/-! The resets (R120, R130, R131). -/

/-- A link without runs or hold timer, TRAINING or DOWN by the recovered clock (R118, R120). -/
theorem Link.lawful_of_left (hloss : l.clockLoss.isSome → l.clockPresent = false) : ({ l with
    state := if l.clockPresent then .training else .down
    goodRun := 0
    badRun := 0
    hold := none } : Link).Lawful := by
  refine ⟨iff_of_false ?hold nofun, Nat.zero_le _, Nat.zero_le _, fun _ => rfl, fun _ => rfl, hloss, ?down, ?lane⟩
  all_goals cases hpresent : l.clockPresent <;> simp

/-- The hold expiry leaves LOST for DOWN or TRAINING, by the recovered clock. -/
theorem LinkLaw.holdExpires (h : LinkLaw s) : LinkLaw s.holdExpires := by
  obtain ⟨x, hx⟩ := State.stopGroup_withSense .fast s.holdCounted
  rw [State.holdExpires_eq, hx]
  refine linkLaw_of_not_up (Link.lawful_of_left h.lawful.loss) ⟨h.clocks.watch, h.clocks.fallback⟩ ?_
  show (if s.link.clockPresent then LinkState.training else .down) ≠ .up
  split <;> nofun

theorem LinkLaw.tetherReset (h : LinkLaw s) : LinkLaw s.tetherReset := by
  rw [State.tetherReset_eq]
  exact linkLaw_iff.2 ⟨h.lawful.setCounters _, ⟨h.clocks.watch, h.clocks.fallback⟩, h.wire⟩

theorem linkLaw_powerOnReset (s : State) : LinkLaw s.powerOnReset := by
  have hl : s.powerOnReset.link.Lawful :=
    Link.lawful_of_left (l := ⟨.down, 0, 0, s.link.clockPresent, none, none, LinkCounters.zero⟩) nofun
  refine linkLaw_of_not_up hl ⟨fun hwatch => ⟨rfl, ?_⟩, rfl⟩ ?_
  · cases hpresent : s.clock.crystalPresent <;> simp_all [State.powerOnReset]
  · show (if s.link.clockPresent then LinkState.training else .down) ≠ .up
    split <;> nofun

end
end Sys2Proof.Machine
end

section
namespace Sys2Proof.Machine

/-! ### The commands keep the laws of the NOTICE slot, the level kinds, the link and the clocks -/

/-- The laws of the NOTICE slot and the level kinds, and of the link, the lane and the clocks. -/
structure SignalsLaw (s : State) : Prop where
  notice : NoticeLaw s
  link : LinkLaw s

section
variable {s t : State} {P : List Part}

/-- A change outside the link and the clocks that keeps the Event Unit's law. -/
theorem SignalsLaw.of_notice (h : SignalsLaw s) (hnotice : NoticeLaw t) (hst : ChangesOnly P s t) (hP : ∀ p ∈ linkParts, p ∉ P) :
    SignalsLaw t := ⟨hnotice, h.link.of_changes hst hP⟩

/-- A change of other blocks keeps the laws. -/
theorem SignalsLaw.of_others (h : SignalsLaw s) (hst : ChangesOnly P s t) (hP : ∀ p ∈ noticeParts ++ linkParts, p ∉ P) : SignalsLaw t :=
  h.of_notice (h.notice.of_changes hst fun p hp => hP p (List.mem_append_left _ hp)) hst fun p hp => hP p (List.mem_append_right _ hp)

theorem SignalsLaw.runTo (h : SignalsLaw s) (d : Time) : SignalsLaw (s.runTo d) := ⟨h.notice.runTo d, h.link.runTo d⟩

/-- No service reaches the link or the clocks. -/
theorem LinkLaw.service (h : LinkLaw s) {c : Instr} {act : Request → State → Verdict} (hact : serviceAct c = some act) :
    LinkLaw (s.serve c act) := by
  refine State.serve_keeps (fun u m hu => hu.of_changes (u.withMgmt_changes m) (by decide)) (fun r u hu => ?_) h
  have hparts : ∀ p ∈ linkParts, p ∉ serviceParts c := by
    cases c <;> cases hact <;> decide
  exact (serviceAct_changes hact r u).mono fun _ ht => hu.of_changes ht hparts

theorem SignalsLaw.service (h : SignalsLaw s) {c : Instr} {act : Request → State → Verdict} (hact : serviceAct c = some act) :
    SignalsLaw (s.serve c act) := ⟨h.notice.service hact, h.link.service hact⟩

theorem SignalsLaw.caughtUp (h : SignalsLaw s) : SignalsLaw s.caughtUp :=
  State.caughtUp_keeps (fun _ _ hact _ hs => hs.service hact) h

/-- A timed event finds the state that the passing of time has left. -/
theorem SignalsLaw.timed (h : SignalsLaw s) (due : Option Time) {f : State → State} (hf : ∀ u, SignalsLaw u → SignalsLaw (f u)) :
    SignalsLaw (s.timed due f) := by
  unfold State.timed
  split
  · split
    · exact hf _ (h.runTo _)
    · exact h
  · exact h

/-- A timed event outside the link and the clocks. -/
theorem SignalsLaw.timed_of_notice (h : SignalsLaw s) {due : Option Time} {f : State → State}
    (hnotice : ∀ u, NoticeLaw u → NoticeLaw (f u)) (hf : ∀ u, ChangesOnly P u (f u)) (hP : ∀ p ∈ linkParts, p ∉ P) :
    SignalsLaw (s.timed due f) :=
  h.timed due fun u hu => hu.of_notice (hnotice u hu.notice) (hf u) hP

theorem SignalsLaw.whenReceiving (h : SignalsLaw s) {f : State → State} (hf : s.link.clockPresent = true → SignalsLaw (f s)) :
    SignalsLaw (s.whenReceiving f) := by
  unfold State.whenReceiving
  split
  next hreceiving => exact hf (State.clockPresent_of_receiving hreceiving)
  next => exact h

theorem SignalsLaw.goodHeader (h : SignalsLaw s) (hpresent : s.link.clockPresent = true) : SignalsLaw s.goodHeader :=
  ⟨h.notice.goodHeader, h.link.goodHeader hpresent⟩

/-- A cell that arrives keeps the laws when its delivery does, outside the link and the clocks. -/
theorem SignalsLaw.arrive (h : SignalsLaw s) (hpresent : s.link.clockPresent = true) {i : Fin 32} {admits : StreamEntry → Bool}
    {deliver : StreamEntry → State → Bool × State} (hnotice : ∀ e u, NoticeLaw u → NoticeLaw (deliver e u).2)
    (hd : ∀ e u, ChangesOnly P u (deliver e u).2) (hP : ∀ p ∈ linkParts, p ∉ P) : SignalsLaw (s.arrive i admits deliver) := by
  have hhanded : SignalsLaw s.goodHeader.handOn := (h.goodHeader hpresent).of_others (State.handOn_changes _) (by decide)
  unfold State.arrive
  dsimp only
  split
  · have hdelivered : ∀ e, SignalsLaw (deliver e s.goodHeader.handOn).2 := fun e =>
      hhanded.of_notice (hnotice e _ hhanded.notice) (hd e _) hP
    exact (hdelivered _).of_others (State.countCell_changes _ _ _) (by decide)
  · exact hhanded.of_others (State.countCell_changes _ _ _) (by decide)

/-- A cell that its length or its operands turn away as a runt, and is else taken. -/
theorem SignalsLaw.cell (h : SignalsLaw s) {fits : State → Bool} {f : State → State} (hf : s.link.clockPresent = true → SignalsLaw (f s)) :
    SignalsLaw (s.whenReceiving fun s => if fits s then f s else s.discardCell .runt) := by
  refine h.whenReceiving fun hpresent => ?_
  split
  · exact hf hpresent
  · exact ⟨h.notice.discardCell _, h.link.discardCell hpresent _⟩

theorem SignalsLaw.reset (h : SignalsLaw s) (i : Fin 32) : SignalsLaw (State.whenReceiving (fun s =>
    let s := s.arrive i (fun _ => i == 0) fun _ s => (true, s)
    if i = 0 then s.tetherReset else s) s) := by
  refine h.whenReceiving fun hpresent => ?_
  have harrives : SignalsLaw (s.arrive i (fun _ => i == 0) fun _ s => (true, s)) :=
    h.arrive (P := []) hpresent (fun _ _ hu => hu) (fun _ u => .refl _ u) (by simp)
  dsimp only
  split
  · exact ⟨noticeLaw_tetherReset _, harrives.link.tetherReset⟩
  · exact harrives

/-- Every command keeps the laws. -/
theorem SignalsLaw.exec (h : SignalsLaw s) {c : Instr} (ht : exec c s = .next t) : SignalsLaw t := by
  have hu := h.caughtUp
  have hturn : ∀ {f : State → State}, s.inTurn f = .next t → SignalsLaw (f s.caughtUp) → SignalsLaw t := fun ht hf =>
    Host.Outcome.next.inj ht ▸ hf
  cases hact : serviceAct c with
  | some act => exact Host.Outcome.next.inj ((exec_of_serviceAct hact s).symm.trans ht) ▸ h.service hact
  | none =>
    cases c
    all_goals simp only [serviceAct, reduceCtorEq] at hact
    case powerOnReset => exact Host.Outcome.next.inj ht ▸ ⟨noticeLaw_powerOnReset s, linkLaw_powerOnReset s⟩
    case reset i => exact hturn ht (hu.reset i)
    case holdExpiry => exact hturn ht (hu.timed _ fun _ hrun => ⟨hrun.notice.holdExpires, hrun.link.holdExpires⟩)
    case clockAbsent cut => exact hturn ht ⟨hu.notice.clockStops cut, hu.link.clockStops cut⟩
    case clockReturn => exact hturn ht ⟨hu.notice.clockReturns, hu.link.clockReturns⟩
    case clockLossExpiry => exact hturn ht ⟨hu.notice.clockLossExpires, hu.link.clockLossExpires⟩
    case crystalAbsent => exact hturn ht ⟨hu.notice.crystalStops, hu.link.crystalStops⟩
    case crystalReturn => exact hturn ht ⟨hu.notice.setClock rfl, hu.link.crystalReturns⟩
    case crystalLossExpiry => exact hturn ht ⟨hu.notice.crystalLossExpires, hu.link.crystalLossExpires⟩
    case cellDiscarded framed => exact hturn ht ⟨hu.notice.discardFramed framed, hu.link.discardFramed framed⟩
    case fill => exact hturn ht (hu.whenReceiving hu.goodHeader)
    case picOpen =>
      exact hturn ht (hu.whenReceiving fun hpresent =>
        hu.arrive hpresent (fun _ _ h => h.openFrame _ _ _) (fun _ u => u.openFrame_changes _ _ _) (by decide))
    case picBand =>
      exact hturn ht (hu.cell fun hpresent => hu.arrive hpresent
        (fun _ u h => h.of_changes (u.acceptBand_changes _ _ _ _) (by decide)) (fun _ u => u.acceptBand_changes _ _ _ _) (by decide))
    case picClose =>
      exact hturn ht (hu.whenReceiving fun hpresent =>
        hu.arrive hpresent (fun _ _ h => h.closeFrame _) (fun _ u => u.closeFrame_changes _) (by decide))
    case bandWriteComplete i => exact hturn ht (hu.of_notice (hu.notice.completeWrite i) (State.completeWrite_changes i _) (by decide))
    case sound =>
      exact hturn ht (hu.cell fun hpresent =>
        hu.arrive hpresent (fun _ _ h => h.takeSound _ _) (fun _ u => u.takeSound_changes _ _) (by decide))
    case ask =>
      exact hturn ht (hu.cell fun hpresent =>
        hu.arrive hpresent (fun _ _ h => h.takeAsk _) (fun _ u => u.takeAsk_changes _) (by decide))
    case scanTrigger g => exact hturn ht (hu.timed_of_notice (fun _ h => h.timerTrigger g) (State.timerTrigger_changes g) (by decide))
    case burstComplete raw => exact hturn ht (hu.timed_of_notice (fun _ h => h.burstDone raw) (State.burstDone_changes raw) (by decide))
    case conversionComplete raw =>
      exact hturn ht (hu.timed_of_notice (fun _ h => h.conversionDone raw) (State.conversionDone_changes raw) (by decide))
    case ageExpiry => exact hturn ht (hu.timed _ fun u hrun => hrun.of_others u.ageHead_changes (by decide))
    case frameLatch => exact hturn ht (hu.timed_of_notice (fun _ h => h.frameLatch) State.frameLatch_changes (by decide))
    case panelReady e => exact hturn ht (hu.timed_of_notice (fun _ h => h.panelOn e) (State.panelOn_changes e) (by decide))
    case powerDownComplete e => exact hturn ht (hu.timed _ fun u hrun => hrun.of_others (u.panelDown_changes e) (by decide))
    case outputTick => exact hturn ht (hu.timed_of_notice (fun _ h => h.outputTick) State.outputTick_changes (by decide))
    case slipCheck =>
      refine hturn ht ?_
      show SignalsLaw (if s.caughtUp.sound.slipDue then s.caughtUp.slipCheck else s.caughtUp)
      split
      · exact hu.of_others (State.slipCheck_changes _) (by decide)
      · exact hu
    case microphoneSample raw => exact hturn ht (hu.timed_of_notice (fun _ h => h.microphone raw) (State.microphone_changes raw) (by decide))
    case stanceCheck => exact hturn ht (hu.timed_of_notice (fun _ h => h.stanceCheck) State.stanceCheck_changes (by decide))
    case cellBoundary => exact hturn ht ⟨hu.notice.cellBoundary, hu.link.cellBoundary⟩

theorem SignalsLaw.step (h : SignalsLaw s) (ht : step s = .next t) : SignalsLaw t := by
  unfold Machine.step at ht
  split at ht
  next c rest _ =>
    have hst : ChangesOnly [.pending] s { s with pending := rest } := by
      intro p hp
      cases p <;> simp_all [Part.same]
    exact (h.of_others hst (by decide)).exec ht
  next =>
    unfold State.ownStep at ht
    split at ht
    · exact h.exec ht
    · exact Host.Outcome.next.inj ht ▸ ⟨h.notice.elapse 1, h.link.elapse 1⟩

theorem DeviceLaw.signals (h : DeviceLaw s) : SignalsLaw s := by
  obtain ⟨-, -, -, hnotice, -, -, -, -, hlink, -⟩ := h
  exact ⟨hnotice, hlink⟩

end
end Sys2Proof.Machine

open Sys2Proof Sys2Proof.Machine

---

What this task involves
Using the entries shown above, reproduce verbatim the lines from the line bearing "cases c <;> cases hact <;> decide" to the line bearing "State.caughtUp_keeps (fun _", inclusive.

Reply to the exercise
    cases c <;> cases hact <;> decide
  exact (serviceAct_changes hact r u).mono fun _ ht => hu.of_changes ht hparts

theorem SignalsLaw.service (h : SignalsLaw s) {c : Instr} {act : Request → State → Verdict} (hact : serviceAct c = some act) :
    SignalsLaw (s.serve c act) := ⟨h.notice.service hact, h.link.service hact⟩

theorem SignalsLaw.caughtUp (h : SignalsLaw s) : SignalsLaw s.caughtUp :=
  State.caughtUp_keeps (fun _ _ hact _ hs => hs.service hact) h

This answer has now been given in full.